Le modalità con cui lo IAP prevede che l’influencer comunichi con il consumatore la finalità promozionale del contenuto sono le medesime che si rinvengono nella prassi decisionale dell’AGCM. Infatti, le linee guida della Digital Chart richiedono espressamente all’influencer l’utilizzo di determinati hashtag quali #adv, #ad, #adverstising, #sponsored o equivalenti, nella parte iniziale del post per chiarire fin da subito il rapporto commerciale esistente tra l’influencer ed il brand che sta promuovendo. Ove l’azienda decida di inviare i suoi prodotti alla celebrity/influencer, e qualora quest’ultimo decidesse di inserire tali prodotti all’interno di un post o un video, non solo l’azienda dovrà essere menzionata bensì si richiede l’inserimento di un disclaimer quale, ad esempio “prodotto inviato da/gifted by/supplied by” o, nel caso di fornitura del bene a titolo gratuito, #prodottofornitoda, #suppliedy seguito dal nome del brand.

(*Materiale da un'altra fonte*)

-- ==== Sys2Proof/Machine/Ops.lean ====
section
/-! DEFINITION. The named operations that the meanings share: register files, the running block and step, taking an
exception at a block or a step (07 R112, 13 R199), stopping, killing and purging an activation (18 R285, R298; 19 R316),
and the return from a held fault (25 R385). -/
namespace Sys2Proof.Machine

/-- The result of a step of the machine. -/
abbrev Result := Host.Outcome State Fault Refusal

/-! ## Sequencers -/

/-- A sequencer register: s0 reads as zero (13 R198). -/
def Sequencer.reg (q : Sequencer) (r : Nat) : DWord := if r = 0 then 0 else q.regs.getD r 0
/-- Write a sequencer register: a write of s0 is discarded (05 R81, 13 R198). -/
def Sequencer.setReg (q : Sequencer) (r : Nat) (v : DWord) : Sequencer :=
  if r = 0 then q else { q with regs := q.regs.put r v }

/-- The sequencer of a unit: an activation's, or a memory tile's stream program. -/
def State.sequencer (s : State) : SeqId → Option Sequencer
  | .region c => (s.activation c).map (·.seq)
  | .stream t => some (s.tile t).stream

def State.putSequencer (s : State) (q : SeqId) (x : Sequencer) : State :=
  match q with
  | .region c => match s.activation c with
    | some a => s.putActivation { a with seq := x }
    | none => s
  | .stream t => s.putTile t { s.tile t with stream := x }

/-- The activation whose work a sequencer does. -/
def State.seqActivation (s : State) : SeqId → Option Activation
  | .region c => s.activation c
  | .stream t => s.activationAt t

/-- The memory tile whose engines, generators and cache a sequencer uses: the anchor, or its own tile (16 R256). -/
def seqTile (a : Activation) : SeqId → Nat
  | .region _ => a.anchor
  | .stream t => t

/-- A step stands at a boundary (18 R300): none executes; or one waits for full words, at its read or at its atomic (15 R246);
or its commit waits with nothing released, or for a sweep that has not started (13 R214). The second attempt of a step must end
first (26 R411). -/
def Sequencer.atBoundary (x : Sequencer) : Bool :=
  match x.step with
  | none => true
  | some r =>
    if r.attempt ≠ 0 then false
    else if r.ended.isNone then r.waitsAt = some r.word
    else r.released && (!r.begun || (match r.effects.head? with
      | some (.atom _ h ..) => h.fullEmpty
      | some (.commit _) => true
      | _ => false))

/-- A step has released some of its effects, or is in its second attempt, and must finish (26 R411). -/
def Sequencer.midCommit (x : Sequencer) : Bool :=
  match x.step with
  | some r => r.attempt ≠ 0 || (r.begun && !x.atBoundary)
  | none => false

/-- The pre-emption of an activation takes effect: no step of it stands half released (18 R300; log 52). -/
def State.givesWay (s : State) (a : Activation) : Bool :=
  a.victim.isSome && !a.seq.midCommit && a.memTiles.all fun t => !(s.tile t).stream.midCommit

/-- An activation's units may start something: it runs, neither a cancel nor a pre-emption stops it, and no late fault of it
is delivered. -/
def State.mayStart (s : State) (a : Activation) : Bool :=
  (a.phase = .running || a.phase = .finishing) && !a.cancelled && !s.givesWay a &&
  (match a.late with
   | some l => !l.delivered
   | none => true)

def isStreamSeq : SeqId → Bool
  | .region _ => false
  | .stream _ => true

/-! ## Tokens and requests of a colour or an iteration -/

/-- The colour and iteration of what is discarded or counted. -/
abbrev ItemTest := BitVec 16 → BitVec 16 → Bool

def Flit.isOf (p : ItemTest) (f : Flit) : Bool := p f.colour f.iter
def Token.isOf (p : ItemTest) (t : Token) : Bool := p t.colour t.iter
def MemRequest.isOf (p : ItemTest) (r : MemRequest) : Bool := p r.colour r.iter
/-- Everything of one colour. -/
def ofColour (c : Nat) : ItemTest := fun k _ => k.toNat = c

/-- A port without the tokens that pass a test (18 R285, 25 R396). -/
def Port.discard (q : Port) (p : ItemTest) : Port :=
  { q with
    circuit := q.circuit.filter fun f => !f.isOf p,
    wire := q.wire.filter fun f => !f.isOf p,
    reply := q.reply.filter fun f => !f.isOf p,
    remote := q.remote.filter fun f => !f.isOf p }

/-- The order of whole tokens of a port, found again from its FIFOs after a discard. -/
def wholeTokens (fs : List Flit) : Nat :=
  (fs.filter fun f => !f.vector || f.idx = 7).length
def Port.reorder (p : Port) : Port :=
  let keep := fun (acc : List FifoSel) (f : FifoSel) =>
    let have_ := (acc.filter (· = f)).length
    let limit := match f with
      | .circuit => wholeTokens p.circuit
      | .reply => wholeTokens p.reply
      | .remote => wholeTokens p.remote
    if have_ < limit then acc ++ [f] else acc
  { p with order := p.order.foldl keep [] }
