/-! ## Circuits -/

def Circuit.node (c : Circuit) (n : Nat) : HopNode := c.nodes.getD n {}
/-- A circuit without the flits that pass a test. -/
def Circuit.discard (c : Circuit) (p : ItemTest) : Circuit :=
  { c with nodes := c.nodes.map fun n => (n.1, n.2.discard p) }
def Circuit.setNode (c : Circuit) (n : Nat) (x : HopNode) : Circuit := { c with nodes := c.nodes.put n x }

/-- The circuit that a source port is bound to (12 R179). -/
def State.boundTo (s : State) (p : SourcePort) : Option (Nat × Circuit) := s.circuits.find? fun c => c.2.source = p

/-- Put tokens on a bound source port, in order (12 R179). -/
def State.emit (s : State) (p : SourcePort) (ts : List Token) : State :=
  match s.boundTo p with
  | none => s
  | some (k, c) =>
    let n := c.node 0
    { s with circuits := s.circuits.put k (c.setNode 0 { n with flits := n.flits ++ ts.flatMap flitsOf }) }

/-- The tiles from one place to another, east or west first and then north or south, without the first (12 R180). -/
def routeTiles (die x y x2 y2 : Nat) : List Nat :=
  let xs := if x ≤ x2 then (List.range (x2 - x)).map (x + 1 + ·) else (List.range (x - x2)).map (x - 1 - ·)
  let ys := if y ≤ y2 then (List.range (y2 - y)).map (y + 1 + ·) else (List.range (y - y2)).map (y - 1 - ·)
  xs.map (fun i => tileId die i y) ++ ys.map (fun j => tileId die x2 j)

/-- Add one branch to a circuit's tree: hop buffers in the tiles between, and its end (12 R180, R183). -/
def addBranch (c : Circuit) (cur : Nat) : List Nat → HopTarget → Circuit
  | [], t => c.setNode cur { c.node cur with targets := (c.node cur).targets ++ [t] }
  | [_], t => c.setNode cur { c.node cur with targets := (c.node cur).targets ++ [t] }
  | tile :: rest, t =>
    match (c.node cur).targets.find? (fun h => match h with
      | .node m => (c.node m).tile = tile && (c.node m).viaBank.isNone && (c.node m).passPort.isNone
      | _ => false) with
    | some (.node m) => addBranch c m rest t
    | _ =>
      let m := c.nodes.length
      let c := c.setNode cur { c.node cur with targets := (c.node cur).targets ++ [.node m] }
      addBranch (c.setNode m { tile := tile }) m rest t

/-- Add one place to a circuit as the next one after another: the circuit and the new place's number. -/
def addPlace (c : Circuit) (cur : Nat) (x : HopNode) : Circuit × Nat :=
  let m := c.nodes.length
  ((c.setNode cur { c.node cur with targets := (c.node cur).targets ++ [.node m] }).setNode m x, m)

/-- Add a PASS stage or FIFO bank that the circuit passes before it fans out, and the hops on the way to its tile (12 R188,
R189). -/
def addStage (c : Circuit) (cur : Nat) (x : HopNode) : Circuit × Nat :=
  let from_ := (c.node cur).tile
  let r := (routeTiles (idDie from_) (idX from_) (idY from_) (idX x.tile) (idY x.tile)).dropLast.foldl
    (fun (r : Circuit × Nat) t => addPlace r.1 r.2 { tile := t }) (c, cur)
  addPlace r.1 r.2 x

/-- The tile of a circuit's end. -/
def targetTile (dflt : Nat) : HopTarget → Nat
  | .elementPort el _ => tileOf el
  | .streamPort t _ => t
  | .sink t => t
  | _ => dflt

/-- The directed links that a place's flits cross. The first link of an outbound edge belongs to the circuit of the edge's
consuming side. -/
def Circuit.nodeLinks (c : Circuit) (n : HopNode) : List (Nat × Nat) :=
  n.targets.filterMap fun t =>
    let to_ := match t with
      | .node m => (c.node m).tile
      | h => targetTile n.tile h
    if to_ = n.tile then none else some (n.tile, to_)

/-- The link over which an edge enters a circuit of its consuming side (12 R190). -/
def Circuit.edgeLink (c : Circuit) : List (Nat × Nat) :=
  match c.edgeFrom with
  | some t => if t = (c.node 0).tile then [] else [(t, (c.node 0).tile)]
  | none => []

/-- The directed links that a circuit's route crosses, each once. -/
def Circuit.links (c : Circuit) : List (Nat × Nat) :=
  (c.edgeLink ++ c.nodes.flatMap fun n => c.nodeLinks n.2).dedup

/-! ## Moving a flit (12 R181, R182, R185, R187) -/

/-- The circuit of the consuming side of an edge (11 R171). -/
def State.edgeCircuit (s : State) (c : Circuit) (n : Nat) : Option (Nat × Circuit) :=
  match s.activation c.owner with
  | none => none
  | some a => match a.gang with
    | none => none
    | some g => s.boundTo (.edgeIn g n)

/-- The number of an element's memory port among the senders of a request sink. -/
def portKey (el mport : Nat) : Nat := 4 * el + mport

/-- The memory port whose requests a circuit carries to a request sink. -/
def Circuit.sinkKey (c : Circuit) : Option Nat :=
  match c.source with
  | .elementMem el p => some (portKey el p)
  | _ => none

/-- How many flits lie in some FIFOs. -/
def flitCount (m : Tab (List Flit)) : Nat := (m.map fun q => q.2.length).sum

/-- The free places a receiver reports, and the flits on the wire towards it (12 R185). A request sink has 64 places for
the requests of all its circuits; the flits on the wires of the others count as standing (12 R186; log 58). -/
def State.places (s : State) (c : Circuit) : HopTarget → Option Nat × Nat
  | .node m =>
    let n := c.node m
    let cap := match n.passPort with
      | some (el, p) => some ((s.element el).ports.getD p {}).depth
      | none => n.capacity
    (cap.map (· - n.flits.length), n.wire.length)
  | .elementPort el p =>
    let q := (s.element el).ports.getD p {}
    (some (q.depth - q.circuit.length), q.wire.length)
  | .streamPort t p => (some (64 - ((s.tile t).fifos.getD p []).length), ((s.tile t).wires.getD p []).length)
  | .sink t => match c.sinkKey with
    | none => (none, 0)
    | some k =>
      let x := s.tile t
      let mine := (x.sinkWires.getD k []).length
      (some (64 - (flitCount x.sinks + (flitCount x.sinkWires - mine))), mine)
  | .edge n => match s.edgeCircuit c n with
    | some (_, c2) => (some (4 - (c2.node 0).flits.length), (c2.node 0).wire.length)
    | none => (some 0, 0)

/-- A receiver takes a flit: at least three places reported, which cover the flit and two on their way (12 R185). -/
def State.accepts (s : State) (c : Circuit) (t : HopTarget) : Bool :=
  match s.places c t with
  | (some free, onWire) => 3 ≤ free && onWire ≤ 2
  | (none, _) => true

/-- Put a flit on the wire towards a target. A token of another port than an element's memory port ends at a request sink
(log 58). -/
def State.putWire (s : State) (k : Nat) (t : HopTarget) (f : Flit) : State :=
  match s.circuits.find k with
  | none => s
  | some c => match t with
    | .node m => { s with circuits := s.circuits.put k (c.setNode m { c.node m with wire := (c.node m).wire ++ [f] }) }
    | .elementPort el p =>
      let x := s.element el
      let q := x.ports.getD p {}
      s.putElement el { x with ports := x.ports.put p { q with wire := q.wire ++ [f] } }
    | .streamPort tl p =>
      let x := s.tile tl
      s.putTile tl { x with wires := x.wires.put p (x.wires.getD p [] ++ [f]) }
    | .sink t => match c.sinkKey with
      | none => s
      | some key =>
        let x := s.tile t
        s.putTile t { x with sinkWires := x.sinkWires.put key (x.sinkWires.getD key [] ++ [f]) }
    | .edge n => match s.edgeCircuit c n with
      | some (k2, c2) =>
        { s with circuits := s.circuits.put k2 (c2.setNode 0 { c2.node 0 with wire := (c2.node 0).wire ++ [f] }) }
      | none => s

Suggerimenti pratici per post conformi

Pertanto, per pubblicare un post senza rischi ed a prova di normativa, l’influencer dovrà necessariamente:

  • inserire sempre l’hashtag #ad, #adv o un hashtag analogo se il tuo contenuto pubblicato è un contenuto promozionale;
  • inserire l’hashtag #giftedby o #suppliedby se il prodotto o il servizio è stato regalato o offerto;
  • taggare i prodotti inserendo il corrispondente profilo (dal quale sarà possibile collegarsi al sito web ufficiale), così da offrire agli utenti un’esperienza di acquisto coerente e affidabile.

Infine, si consiglia di esaminare sempre le condizioni contrattuali presenti sulla piattaforma social utilizzate, in quanto ogni social network ha le proprie regole, anche con riferimento alle modalità attraverso cui promuovere prodotti e servizi.